Both nodes share most parameters. Parameters marked with **(itti only)** are only available in the `itti` node.

| Parameter | Type | Default | Description |
|-----------|------|---------|-------------|
| `model_repo` | string | `stabilityai/stable-diffusion-3.5-large` | HuggingFace model repository ID. |
| `model_path` | string | `./models/stable-diffusion-3.5-large` | Path to the local model directory. |
| `input_prompt` | string | `""` | Initial prompt for generation. |
| `input_image` | string | `""` | **(itti only)** Initial input image path. |
| `output_image` | string | `output.png` | Output image path. If ending with `auto`, generates unique filenames. |
| `strength` | double | `0.6` | **(itti only)** Denoising strength (0.0-1.0).

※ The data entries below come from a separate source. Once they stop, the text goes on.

-- ==== Sys2Proof/Machine/Clp.lean ====
section
/-!
DEFINITION. Clp.lean: a Clasp pair: heartbeats and loss (R388), mirroring (R389, R390), takeover (R391), joining (R392), the
partner's chain heads (R455).
-/
namespace Sys2Proof.Machine
namespace Ops

/-- `CLP_STAT.STATE`: 0 DOWN, 1 SYNC, 2 PAIRED, 3 TAKEOVER, 4 ALONE. -/
def clpState (d : Dev) : Nat := rd d Reg.clpStatState
/-- The device has a partner: SYNC or PAIRED. -/
def clpPaired (d : Dev) : Bool := clpState d == 1 || clpState d == 2

/-- Sends a HEARTBEAT on both links (R388); an interval in which none has arrived counts. -/
def heartbeatSend (d : Dev) : Dev :=
  if !gateOn d 19 || !moving d then d else
  let miss := clpPaired d && (match d.clp.hb with | some t => decide (t + 1000 < now d) | none => false)
  let d := tickIf miss d Ctr.clpHbMiss
  let m := leBytes 1 (ownId d) ++ leBytes 1 (rd d Reg.clpStatRole) ++ leBytes 1 (fltState d) ++ leBytes 1 (curNum d)
  each [4, 5] d fun d l => sendOn d l 13 (ownId d) 0 m

/-- A takeover begins: mirroring stops (R391). -/
def takeoverStart (d : Dev) : Dev := wr { d with clp := { d.clp with dirty := [], join := none } } Reg.clpStatState 3

/-- The partner is lost (R388). -/
def partnerLost (d : Dev) : Dev :=
  let d := irq (wr d Reg.clpStatPartnerLost 1) Reg.clpIrqEn Reg.clpIrqVector
  if rdB d Reg.clpCfgAuto then takeoverStart d else d

/-- A HEARTBEAT arrives (R388). -/
def heartbeatReceive (d : Dev) (flt : Nat) : Dev :=
  if !gateOn d 19 then d else
  let d := { d with clp := { d.clp with hb := some (now d) } }
  if clpPaired d && 3 ≤ flt && flt ≤ 6 && !rdB d Reg.clpStatPartnerLost then partnerLost d else d

/-- No HEARTBEAT for 5 µs (R388). -/
def partnerTimeout (d : Dev) : Dev :=
  match d.clp.hb with
  | some t => if gateOn d 19 && clpPaired d && !rdB d Reg.clpStatPartnerLost && decide (t + 5000 ≤ now d) then partnerLost d else d
  | none => d

/-- `CLP_CTL.TAKEOVER` (R388, R391). -/
def takeoverWrite (d : Dev) : Dev :=
  if gateOn d 19 && clpPaired d && rdB d Reg.clpStatPartnerLost then takeoverStart d else d

/-- The survivor is in service alone (R391). -/
def takeoverDone (d : Dev) : Dev :=
  if clpState d ≠ 3 then d else
  -- a graft at READY that has no COMMIT is released
  let d := if d.grf.partDl.isSome then abortSoft d 0x31 0xFF else d
  let d := wrs d [(Reg.clpStatRole, 1), (Reg.clpOwnMask, 0xFFFF), (Reg.clpStatState, 4), (Reg.clpStatTakeoverDone, 1)]
  let d := wr64 { d with clp := { d.clp with partnerRec := true, hb := none } } Reg.clpTakeoverLoNs Reg.clpTakeoverHiNs (now64 d)
  irq (tick d Ctr.clpTakeover) Reg.clpIrqEn Reg.clpIrqVector

/-- Sends the oldest change to the partner (R389); a STATE delta takes the values current now. -/
def deltaSend (d : Dev) : Dev :=
  if (clpLink d).isNone || !gateOn d 19 || fltState d == 4 then d else
  match d.clp.dirty with
  | [] => d
  | x :: rest =>
    let d := { d with clp := { d.clp with dirty := rest } }
    let tail := leBytes 4 x.idx ++ leBytes 8 x.t
    match x.data with
    | some b => sendPartner (tick d Ctr.clpEntryTx) 14 ([0] ++ zeros 3 ++ tail ++ b)
    | none =>
      let b := match ent? d x.idx with | some e => entBytes e | none => zeros 128
      sendPartner (tick d Ctr.clpStateTx) 14 ([1] ++ zeros 3 ++ tail ++ slice b 40 88 ++ sideBytes (sideOf d x.idx))

/-- The lag of a delta that has been applied (R390). -/
def recordLag (d : Dev) (t : Nat) : Dev :=
  let lag := now d - t
  let d := wrs (tick d Ctr.clpDeltaRx) [(Reg.clpLagCur, min lag 65535), (Reg.clpLagMax, max (rd d Reg.clpLagMax) (min lag 65535))]
  if 20000 < lag then wr (tick d Ctr.clpLagExceed) Reg.clpStatLagExceeded 1 else d

/-- Places an entry that a delta carries; one that is not valid frees the index. -/
def mirrorPlace (d : Dev) (i : Nat) (b side : Bytes) : Dev :=
  let e := entOfBytes b
  let b := homeOf d i
  let others := (List.range 4).any fun w => 4 * b + w != i && (match ent? d (4 * b + w) with | some x => x.ueHold | none => false)
  let hold := d.flw.ueHold.filter (· != b)
  let d := { d with flw := { d.flw with ueHold := if (e.valid && e.ueHold) || others then b :: hold else hold } }
  if e.valid then putSide (putEnt d i e) i (sideOfBytes side) else freeEnt d i

/-- A delta of the partner is applied, as a command in bank order (R97, R389). -/
def deltaApply (d : Dev) (x : Delta) : Dev :=
  if !(clpPaired d || clpState d == 3) || !gateOn d 19 then d else
  let d := serveDue d
  match x with
  | .entry i b side t => recordLag (mirrorPlace (meter d 6 1) i b side) t
  | .state i b side t =>
    let d := match ent? d i with
      | some e => putSide (putEnt (meter d 6 1) i (entOfBytes (slice (entBytes e) 0 40 ++ b))) i (sideOfBytes side)
      | none => d
    recordLag d t
  | .scale p slot t v tm =>
    let d := match modelOf d (curNum d) slot with
      | some m => { d with qnt := set d.qnt (recKey m p t) { tensorRec d m p t with scale := v } }
      | none => d
    recordLag d tm

/-- What a JOIN compares (R392). -/
def joinFits (d : Dev) (p : JoinInfo) : Bool :=
  p.part == rd d Reg.topIdPart && p.mode == rd d Reg.clpCfgMode && p.bucketLog2 == rd d Reg.flwCfgBucketLog2 &&
  p.seed == rd64 d Reg.flwSeedLoSeed Reg.flwSeedHiSeed &&
  p.digest == (tab 8 fun i => leBytes 4 (rd d (Reg.cfgDigestBytes i))).flatten &&
  (!rdB d Reg.clpCfgMode || p.ownMask + d.clp.ownMask == 65535 && (p.ownMask &&& d.clp.ownMask) == 0) &&
  !(if p.survivor then p.draining else decide (1 < d.epochs.length))

/-- JOIN (R392): `p.survivor` tells that this device is the survivor, or the primary of a first pairing. -/
def joinWrite (d : Dev) (p : JoinInfo) : Dev :=
  if !gateOn d 19 ∨ (clpState d ≠ 0 ∧ clpState d ≠ 4) ∨ (clpLink d).isNone then d
  else if joinFits d p then { d with clp := { d.clp with join := some (p.survivor, p.epoch) } }
  else irq (wr d Reg.clpStatJoinFail 1) Reg.clpIrqEn Reg.clpIrqVector

/-- The CURRENT epoch takes another number: its rules' mask bit moves with it (R83, R392). -/
def renumber (d : Dev) (y : Nat) : Dev :=
  let x := curNum d
  let re := fun (e : Map RuleEnt) => e.map fun p => (p.1, { p.2 with epochs := if bit p.2.epochs (x % 4) then 2 ^ (y % 4) else 0 })
  let n := fun (k : Nat) => if k = x then y else k
  { d with epochs := d.epochs.map fun e => if e.num = x then { e with num := y } else e
           tcam := re d.tcam, em := re d.em
           units := d.units.map fun u => (u.1, { u.2 with epoch := n u.2.epoch })
           runQueue := d.runQueue.map fun r => { r with epoch := n r.epoch }
           runs := d.runs.map fun r => { r with epoch := n r.epoch } }

/-- The flow table is emptied for the mirror of the survivor (R392). -/
def emptyTable (d : Dev) : Dev := clearTable (each d.flw.ents d fun d p => keepCopies d p.1 fun _ => true)

/-- The boundary after a JOIN (R392): both devices enter SYNC. -/
def joinBoundary (d : Dev) : Dev :=
  match d.clp.join with
  | none => d
  | some (surv, e) =>
    if clpPaired d ∨ !moving d then d else
    let d := if surv then d else emptyTable (renumber d e)
    let d := wrs d [(Reg.clpStatState, 1), (Reg.clpSyncDone, 0)]
    { d with clp := { d.clp with sync := 0, hb := some (now d), dirty := [] } }

/-- Both devices enter PAIRED: the survivor's mask returns to its bit-stream value; the joining device becomes STANDBY, or takes
its OWN groups (R392). -/
def syncEnd (d : Dev) (surv : Bool) : Dev :=
  let two := rdB d Reg.clpCfgMode
  let d := wrs { d with clp := { d.clp with join := none } }
    [(Reg.clpStatState, 2), (Reg.clpSyncDone, 1), (Reg.clpOwnMask, d.clp.ownMask)]
  wr d Reg.clpStatRole (if surv || two then 1 else 2)

/-- The sweep visits the next bucket or group, or ends (R392). -/
def syncVisit (d : Dev) : Dev :=
  match d.clp.join with
  | none => d
  | some (surv, _) =>
    if clpState d ≠ 1 then d
    else if !surv then syncEnd d false
    else
      let n := d.clp.sync
      if n < buckets d + 4096 then
        let d := { d with clp := { d.clp with sync := n + 1 } }
        each (List.range 4) d fun d w => match ent? d (4 * n + w) with
          | some e => { d with clp := { d.clp with dirty := d.clp.dirty ++ [⟨4 * n + w, some (entBytes e ++ sideBytes (sideOf d (4 * n + w))), now d⟩] } }
          | none => d
      else if (match d.clp.dirty.head? with | some x => decide (now d ≤ x.t + 20000) | none => true) then syncEnd d true
      else d

end Ops

/-- HEARTBEAT_SEND (R388). -/
def execHeartbeatSend (s : State) : Host.Outcome State Fault Refusal := Ops.run s Ops.heartbeatSend
/-- HEARTBEAT_RECEIVE (R388). -/
def execHeartbeatReceive (_role fltState _epoch : Nat) (s : State) : Host.Outcome State Fault Refusal :=
  Ops.run s fun d => Ops.heartbeatReceive d fltState
/-- PARTNER_TIMEOUT (R388). -/
def execPartnerTimeout (s : State) : Host.Outcome State Fault Refusal := Ops.run s Ops.partnerTimeout
/-- TAKEOVER (R388, R391). -/
def execTakeover (s : State) : Host.Outcome State Fault Refusal :=
  Ops.run s fun d => Ops.access d 0 0x01300008 true Ops.takeoverWrite
/-- TAKEOVER_DONE (R391). -/
def execTakeoverDone (s : State) : Host.Outcome State Fault Refusal := Ops.run s Ops.takeoverDone
/-- MIRROR_DELTA_SEND (R389). -/
def execMirrorDeltaSend (s : State) : Host.Outcome State Fault Refusal := Ops.run s Ops.deltaSend
/-- MIRROR_DELTA_APPLY (R389, R390). -/
def execMirrorDeltaApply (delta : Delta) (s : State) : Host.Outcome State Fault Refusal :=
  Ops.run s fun d => Ops.deltaApply d delta
/-- CHAIN_HEAD_RECEIVE (R455). -/
def execChainHeadReceive (boot resets interval tenant chain count : Nat) (val : Bytes) (s : State) :
    Host.Outcome State Fault Refusal :=
  Ops.run s fun d =>
    if Ops.gateOn d 19 then
      { d with clp := { d.clp with heads := Ops.set d.clp.heads (Ops.chainKey tenant chain) ⟨boot, resets, interval, count, val⟩ } }
    else d
/-- JOIN (R392). -/
def execJoin (partner : JoinInfo) (s : State) : Host.Outcome State Fault Refusal :=
  Ops.run s fun d => Ops.access d 0 0x01300008 true fun d => Ops.joinWrite d partner
/-- JOIN_BOUNDARY (R392). -/
def execJoinBoundary (s : State) : Host.Outcome State Fault Refusal := Ops.run s Ops.joinBoundary
/-- SYNC_SWEEP_VISIT (R392). -/
def execSyncSweepVisit (s : State) : Host.Outcome State Fault Refusal := Ops.run s Ops.syncVisit

end Sys2Proof.Machine
end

Low=keep original, high=more change. |
| `guidance_scale` | double | `4.5` | Classifier-free guidance scale. |
| `negative_prompt` | string | `""` | Negative prompt to exclude unwanted elements from generation. |
| `num_inference_steps` | int | `40` | Number of inference steps. |
| `once` | bool | `false` | If true, shuts down after first generation. |
| `cpu_offload` | bool | `true` | Enable model CPU offload to save VRAM. |
| `keep_model_loaded` | bool | `false` | Keep model loaded between generations. Set to true to save loading time. |
| `keep_alive` | double | `1.0` | Seconds to wait before shutdown when `once` is true, allowing consumers to receive messages. |
| `seed` | int | `-1` | Random seed for reproducibility. Use -1 for random seed each generation. |

## Environment Variables

All parameters can also be set via environment variables with prefix `ITTI_` for the itti node and `TTI_` for the tti node (e.g., `ITTI_MODEL_PATH`, `TTI_GUIDANCE_SCALE`).